El octavo libro de la escritora estadounidense Julie Schumacher es una novela titulada Dear Committee members, publicada en 2014, que yo he leído traducido diez años después magníficamente a mi idioma por Alberto Moyano Muñoz con el título de Queridos miembros de la Junta. Es la primera novela de una trilogía protagonizada por el profesor Jason Fitger, que tuvo su continuación en The Shakespeare requirement, de 2018, y The english experience, cinco años posterior.
Julie Schumacher es profesora de
Escritura Creativa en la Universidad de Minnesota, también es novelista.
Jason Fitger es profesor de Escritura
Creativa y de Filología Inglesa en la Universidad de Payne, novelista además.

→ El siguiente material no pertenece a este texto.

/-- The instructions of `decMajor22`. -/
def runMajor22 (w : BitVec 32) (no : State → Out) (s : State) : Out :=
  match fF w with
  | 0#6 => execAmoAdd ((fG w).extractLsb' 2 2) ((fG w).extractLsb' 0 2) (fB w) (fA w) (fD w) s
  | 1#6 => execAmoAnd ((fG w).extractLsb' 2 2) ((fG w).extractLsb' 0 2) (fB w) (fA w) (fD w) s
  | 2#6 => execAmoOr ((fG w).extractLsb' 2 2) ((fG w).extractLsb' 0 2) (fB w) (fA w) (fD w) s
  | 3#6 => execAmoXor ((fG w).extractLsb' 2 2) ((fG w).extractLsb' 0 2) (fB w) (fA w) (fD w) s
  | 4#6 => execAmoMin ((fG w).extractLsb' 2 2) ((fG w).extractLsb' 0 2) (fB w) (fA w) (fD w) s
  | 5#6 => execAmoMax ((fG w).extractLsb' 2 2) ((fG w).extractLsb' 0 2) (fB w) (fA w) (fD w) s
  | 6#6 => execAmoMinU ((fG w).extractLsb' 2 2) ((fG w).extractLsb' 0 2) (fB w) (fA w) (fD w) s
  | 7#6 => execAmoMaxU ((fG w).extractLsb' 2 2) ((fG w).extractLsb' 0 2) (fB w) (fA w) (fD w) s
  | 8#6 => execAmoSwap ((fG w).extractLsb' 2 2) ((fG w).extractLsb' 0 2) (fB w) (fA w) (fD w) s
  | 9#6 => execAmoFadd ((fG w).extractLsb' 2 2) ((fG w).extractLsb' 0 2) (fB w) (fA w) (fD w) s
  | 10#6 => execAmoFmin ((fG w).extractLsb' 2 2) ((fG w).extractLsb' 0 2) (fB w) (fA w) (fD w) s
  | 11#6 => execAmoFmax ((fG w).extractLsb' 2 2) ((fG w).extractLsb' 0 2) (fB w) (fA w) (fD w) s
  | 16#6 => execAmoAddW ((fG w).extractLsb' 2 2) ((fG w).extractLsb' 0 2) (fB w) (fA w) (fD w) s
  | 17#6 => execAmoAndW ((fG w).extractLsb' 2 2) ((fG w).extractLsb' 0 2) (fB w) (fA w) (fD w) s
  | 18#6 => execAmoOrW ((fG w).extractLsb' 2 2) ((fG w).extractLsb' 0 2) (fB w) (fA w) (fD w) s
  | 19#6 => execAmoXorW ((fG w).extractLsb' 2 2) ((fG w).extractLsb' 0 2) (fB w) (fA w) (fD w) s
  | 20#6 => execAmoMinW ((fG w).extractLsb' 2 2) ((fG w).extractLsb' 0 2) (fB w) (fA w) (fD w) s
  | 21#6 => execAmoMaxW ((fG w).extractLsb' 2 2) ((fG w).extractLsb' 0 2) (fB w) (fA w) (fD w) s
  | 22#6 => execAmoMinUW ((fG w).extractLsb' 2 2) ((fG w).extractLsb' 0 2) (fB w) (fA w) (fD w) s
  | 23#6 => execAmoMaxUW ((fG w).extractLsb' 2 2) ((fG w).extractLsb' 0 2) (fB w) (fA w) (fD w) s
  | 24#6 => execAmoSwapW ((fG w).extractLsb' 2 2) ((fG w).extractLsb' 0 2) (fB w) (fA w) (fD w) s
  | 28#6 => execCas ((fG w).extractLsb' 2 2) ((fG w).extractLsb' 0 2) (fB w) (fA w) (fD w) s
  | 29#6 => execCasW ((fG w).extractLsb' 2 2) ((fG w).extractLsb' 0 2) (fB w) (fA w) (fD w) s
  | 32#6 => if fD w = 0#5 then (if !((fG w).extractLsb' 0 2).getLsbD 0 then execAredAdd ((fG w).extractLsb' 2 2) ((fG w).extractLsb' 0 2) (fB w) (fA w) s else no s) else no s
  | 33#6 => if fD w = 0#5 then (if !((fG w).extractLsb' 0 2).getLsbD 0 then execAredAnd ((fG w).extractLsb' 2 2) ((fG w).extractLsb' 0 2) (fB w) (fA w) s else no s) else no s
  | 34#6 => if fD w = 0#5 then (if !((fG w).extractLsb' 0 2).getLsbD 0 then execAredOr ((fG w).extractLsb' 2 2) ((fG w).extractLsb' 0 2) (fB w) (fA w) s else no s) else no s
  | 35#6 => if fD w = 0#5 then (if !((fG w).extractLsb' 0 2).getLsbD 0 then execAredXor ((fG w).extractLsb' 2 2) ((fG w).extractLsb' 0 2) (fB w) (fA w) s else no s) else no s
  | 36#6 => if fD w = 0#5 then (if !((fG w).extractLsb' 0 2).getLsbD 0 then execAredMin ((fG w).extractLsb' 2 2) ((fG w).extractLsb' 0 2) (fB w) (fA w) s else no s) else no s
  | 37#6 => if fD w = 0#5 then (if !((fG w).extractLsb' 0 2).getLsbD 0 then execAredMax ((fG w).extractLsb' 2 2) ((fG w).extractLsb' 0 2) (fB w) (fA w) s else no s) else no s
  | 38#6 => if fD w = 0#5 then (if !((fG w).extractLsb' 0 2).getLsbD 0 then execAredMinU ((fG w).extractLsb' 2 2) ((fG w).extractLsb' 0 2) (fB w) (fA w) s else no s) else no s
  | 39#6 => if fD w = 0#5 then (if !((fG w).extractLsb' 0 2).getLsbD 0 then execAredMaxU ((fG w).extractLsb' 2 2) ((fG w).extractLsb' 0 2) (fB w) (fA w) s else no s) else no s
  | 40#6 => if fD w = 0#5 then (if !((fG w).extractLsb' 0 2).getLsbD 0 then execAredSwap ((fG w).extractLsb' 2 2) ((fG w).extractLsb' 0 2) (fB w) (fA w) s else no s) else no s
  | 41#6 => if fD w = 0#5 then (if !((fG w).extractLsb' 0 2).getLsbD 0 then execAredFadd ((fG w).extractLsb' 2 2) ((fG w).extractLsb' 0 2) (fB w) (fA w) s else no s) else no s
  | 42#6 => if fD w = 0#5 then (if !((fG w).extractLsb' 0 2).getLsbD 0 then execAredFmin ((fG w).extractLsb' 2 2) ((fG w).extractLsb' 0 2) (fB w) (fA w) s else no s) else no s
  | 43#6 => if fD w = 0#5 then (if !((fG w).extractLsb' 0 2).getLsbD 0 then execAredFmax ((fG w).extractLsb' 2 2) ((fG w).extractLsb' 0 2) (fB w) (fA w) s else no s) else no s
  | 48#6 => if fD w = 0#5 then (if !((fG w).extractLsb' 0 2).getLsbD 0 then execAredAddW ((fG w).extractLsb' 2 2) ((fG w).extractLsb' 0 2) (fB w) (fA w) s else no s) else no s
  | 49#6 => if fD w = 0#5 then (if !((fG w).extractLsb' 0 2).getLsbD 0 then execAredAndW ((fG w).extractLsb' 2 2) ((fG w).extractLsb' 0 2) (fB w) (fA w) s else no s) else no s
  | 50#6 => if fD w = 0#5 then (if !((fG w).extractLsb' 0 2).getLsbD 0 then execAredOrW ((fG w).extractLsb' 2 2) ((fG w).extractLsb' 0 2) (fB w) (fA w) s else no s) else no s
  | 51#6 => if fD w = 0#5 then (if !((fG w).extractLsb' 0 2).getLsbD 0 then execAredXorW ((fG w).extractLsb' 2 2) ((fG w).extractLsb' 0 2) (fB w) (fA w) s else no s) else no s
  | 52#6 => if fD w = 0#5 then (if !((fG w).extractLsb' 0 2).getLsbD 0 then execAredMinW ((fG w).extractLsb' 2 2) ((fG w).extractLsb' 0 2) (fB w) (fA w) s else no s) else no s
  | 53#6 => if fD w = 0#5 then (if !((fG w).extractLsb' 0 2).getLsbD 0 then execAredMaxW ((fG w).extractLsb' 2 2) ((fG w).extractLsb' 0 2) (fB w) (fA w) s else no s) else no s
  | 54#6 => if fD w = 0#5 then (if !((fG w).extractLsb' 0 2).getLsbD 0 then execAredMinUW ((fG w).extractLsb' 2 2) ((fG w).extractLsb' 0 2) (fB w) (fA w) s else no s) else no s
  | 55#6 => if fD w = 0#5 then (if !((fG w).extractLsb' 0 2).getLsbD 0 then execAredMaxUW ((fG w).extractLsb' 2 2) ((fG w).extractLsb' 0 2) (fB w) (fA w) s else no s) else no s
  | 56#6 => if fD w = 0#5 then (if !((fG w).extractLsb' 0 2).getLsbD 0 then execAredSwapW ((fG w).extractLsb' 2 2) ((fG w).extractLsb' 0 2) (fB w) (fA w) s else no s) else no s
  | _ => no s
/-- They are those that it decodes. -/
theorem runMajor22_eq (w : BitVec 32) (no : State → Out) (s : State) : runOpt (decMajor22 w) no s = runMajor22 w no s := by
  unfold decMajor22 runMajor22
  first
    | rfl
    | (split
       all_goals first
         | rfl
         | (rename_i h; simp only [h]; first | rfl | (split <;> first | rfl | (split <;> first | rfl | (split <;> rfl))))
         | (repeat' (first | rfl | contradiction | split)))

/-- The instructions of `decMajor23`. -/
def runMajor23 (w : BitVec 32) (no : State → Out) (s : State) : Out :=
  match fF w with
  | 0#6 => (if guardOk (fG w) then execVamoAdd (fG w) (fB w) (fA w) (fD w) s else no s)
  | 1#6 => (if guardOk (fG w) then execVamoAnd (fG w) (fB w) (fA w) (fD w) s else no s)
  | 2#6 => (if guardOk (fG w) then execVamoOr (fG w) (fB w) (fA w) (fD w) s else no s)
  | 3#6 => (if guardOk (fG w) then execVamoXor (fG w) (fB w) (fA w) (fD w) s else no s)
  | 4#6 => (if guardOk (fG w) then execVamoMin (fG w) (fB w) (fA w) (fD w) s else no s)
  | 5#6 => (if guardOk (fG w) then execVamoMax (fG w) (fB w) (fA w) (fD w) s else no s)
  | 6#6 => (if guardOk (fG w) then execVamoMinU (fG w) (fB w) (fA w) (fD w) s else no s)
  | 7#6 => (if guardOk (fG w) then execVamoMaxU (fG w) (fB w) (fA w) (fD w) s else no s)
  | 8#6 => (if guardOk (fG w) then execVamoSwap (fG w) (fB w) (fA w) (fD w) s else no s)
  | 9#6 => (if guardOk (fG w) then execVamoFadd (fG w) (fB w) (fA w) (fD w) s else no s)
  | 10#6 => (if guardOk (fG w) then execVamoFmin (fG w) (fB w) (fA w) (fD w) s else no s)
  | 11#6 => (if guardOk (fG w) then execVamoFmax (fG w) (fB w) (fA w) (fD w) s else no s)
  | 16#6 => (if guardOk (fG w) then execVaredAdd (fG w) (fB w) (fA w) (fD w) s else no s)
  | 17#6 => (if guardOk (fG w) then execVaredAnd (fG w) (fB w) (fA w) (fD w) s else no s)
  | 18#6 => (if guardOk (fG w) then execVaredOr (fG w) (fB w) (fA w) (fD w) s else no s)
  | 19#6 => (if guardOk (fG w) then execVaredXor (fG w) (fB w) (fA w) (fD w) s else no s)
  | 20#6 => (if guardOk (fG w) then execVaredMin (fG w) (fB w) (fA w) (fD w) s else no s)
  | 21#6 => (if guardOk (fG w) then execVaredMax (fG w) (fB w) (fA w) (fD w) s else no s)
  | 22#6 => (if guardOk (fG w) then execVaredMinU (fG w) (fB w) (fA w) (fD w) s else no s)
  | 23#6 => (if guardOk (fG w) then execVaredMaxU (fG w) (fB w) (fA w) (fD w) s else no s)
  | 24#6 => (if guardOk (fG w) then execVaredSwap (fG w) (fB w) (fA w) (fD w) s else no s)
  | 25#6 => (if guardOk (fG w) then execVaredFadd (fG w) (fB w) (fA w) (fD w) s else no s)
  | 26#6 => (if guardOk (fG w) then execVaredFmin (fG w) (fB w) (fA w) (fD w) s else no s)
  | 27#6 => (if guardOk (fG w) then execVaredFmax (fG w) (fB w) (fA w) (fD w) s else no s)
  | 48#6 => if fG w = 0#4 ∧ fB w = 0#5 ∧ (fD w).extractLsb' 4 1 = 0#1 then (if slotOk ((fD w).extractLsb' 0 4) then execNmop (fA w) ((fD w).extractLsb' 0 4) s else no s) else no s
  | 49#6 => if fG w = 0#4 ∧ fB w = 0#5 ∧ fD w = 0#5 then execNmwait (fA w) s else no s
  | _ => no s
/-- They are those that it decodes. -/
theorem runMajor23_eq (w : BitVec 32) (no : State → Out) (s : State) : runOpt (decMajor23 w) no s = runMajor23 w no s := by
  unfold decMajor23 runMajor23
  first
    | rfl
    | (split
       all_goals first
         | rfl
         | (rename_i h; simp only [h]; first | rfl | (split <;> first | rfl | (split <;> first | rfl | (split <;> rfl))))
         | (repeat' (first | rfl | contradiction | split)))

Es fácil deducir de dónde saca la autora ese tono descacharrante pare retratar el mundo universitario estadounidense, y de paso, la propia sociedad de la primera potencia mundial (todavía). Porque Queridos miembros de la Junta es una sátira repleta de un sibilino humor inteligentísimo, a menudo perturbador y casi siempre desmoralizante. Una sátira escrita a la manera de las novelas epistolares, pues de eso está exclusivamente compuesta, de decenas de cartas (de recomendación) escritas por el protagonista y dirigidas a numerosas dependencias universitarias y a algunas empresas. Las cartas de Fitger. Las cartas de Schumacher. Las más de 1300 cartas de recomendación en las que Fitger se muestra entusiasta, sin dejar de ser sus misivas “gritos de desesperación”.
“La
lectura y escritura de ficción requiere, y a la vez inculca, empatía: la
inserción propia en la vida ajena”.
A Fitger no le da miedo ni vergüenza
“ser un dinosaurio”, tampoco ser “una persona que lee y que da clases sobre
novelas, y no textos, y que “siempre que puede inculca durante las clases los
valores humanistas en rápido declive” mientras subraya “el uso de la literatura
para profundizar en la experiencia y la condición humana”. Respecto de épocas y
temas tiene “gustos eclécticos”, pero por lo general no le “conmueven las casas
flotantes ni las abuelas míticas que regresan de entre los muertos, y que son,
seamos sinceros, el equivalente contemporáneo de los elfos y los unicornios”.
“Doy fe (valga el
juego de palabras) de que la literatura ha sido para mí un sucedáneo de la
religión, y podría apostar que la búsqueda de lo inefable a través de la
estética en varias formas ha salvado a tantas almas descarriadas como la fe en
Dios”.
Para que luego digan que lo corrosivo, si es artístico, no puede ser un deslumbrante reflejo emotivo de lo mejor del alma humana.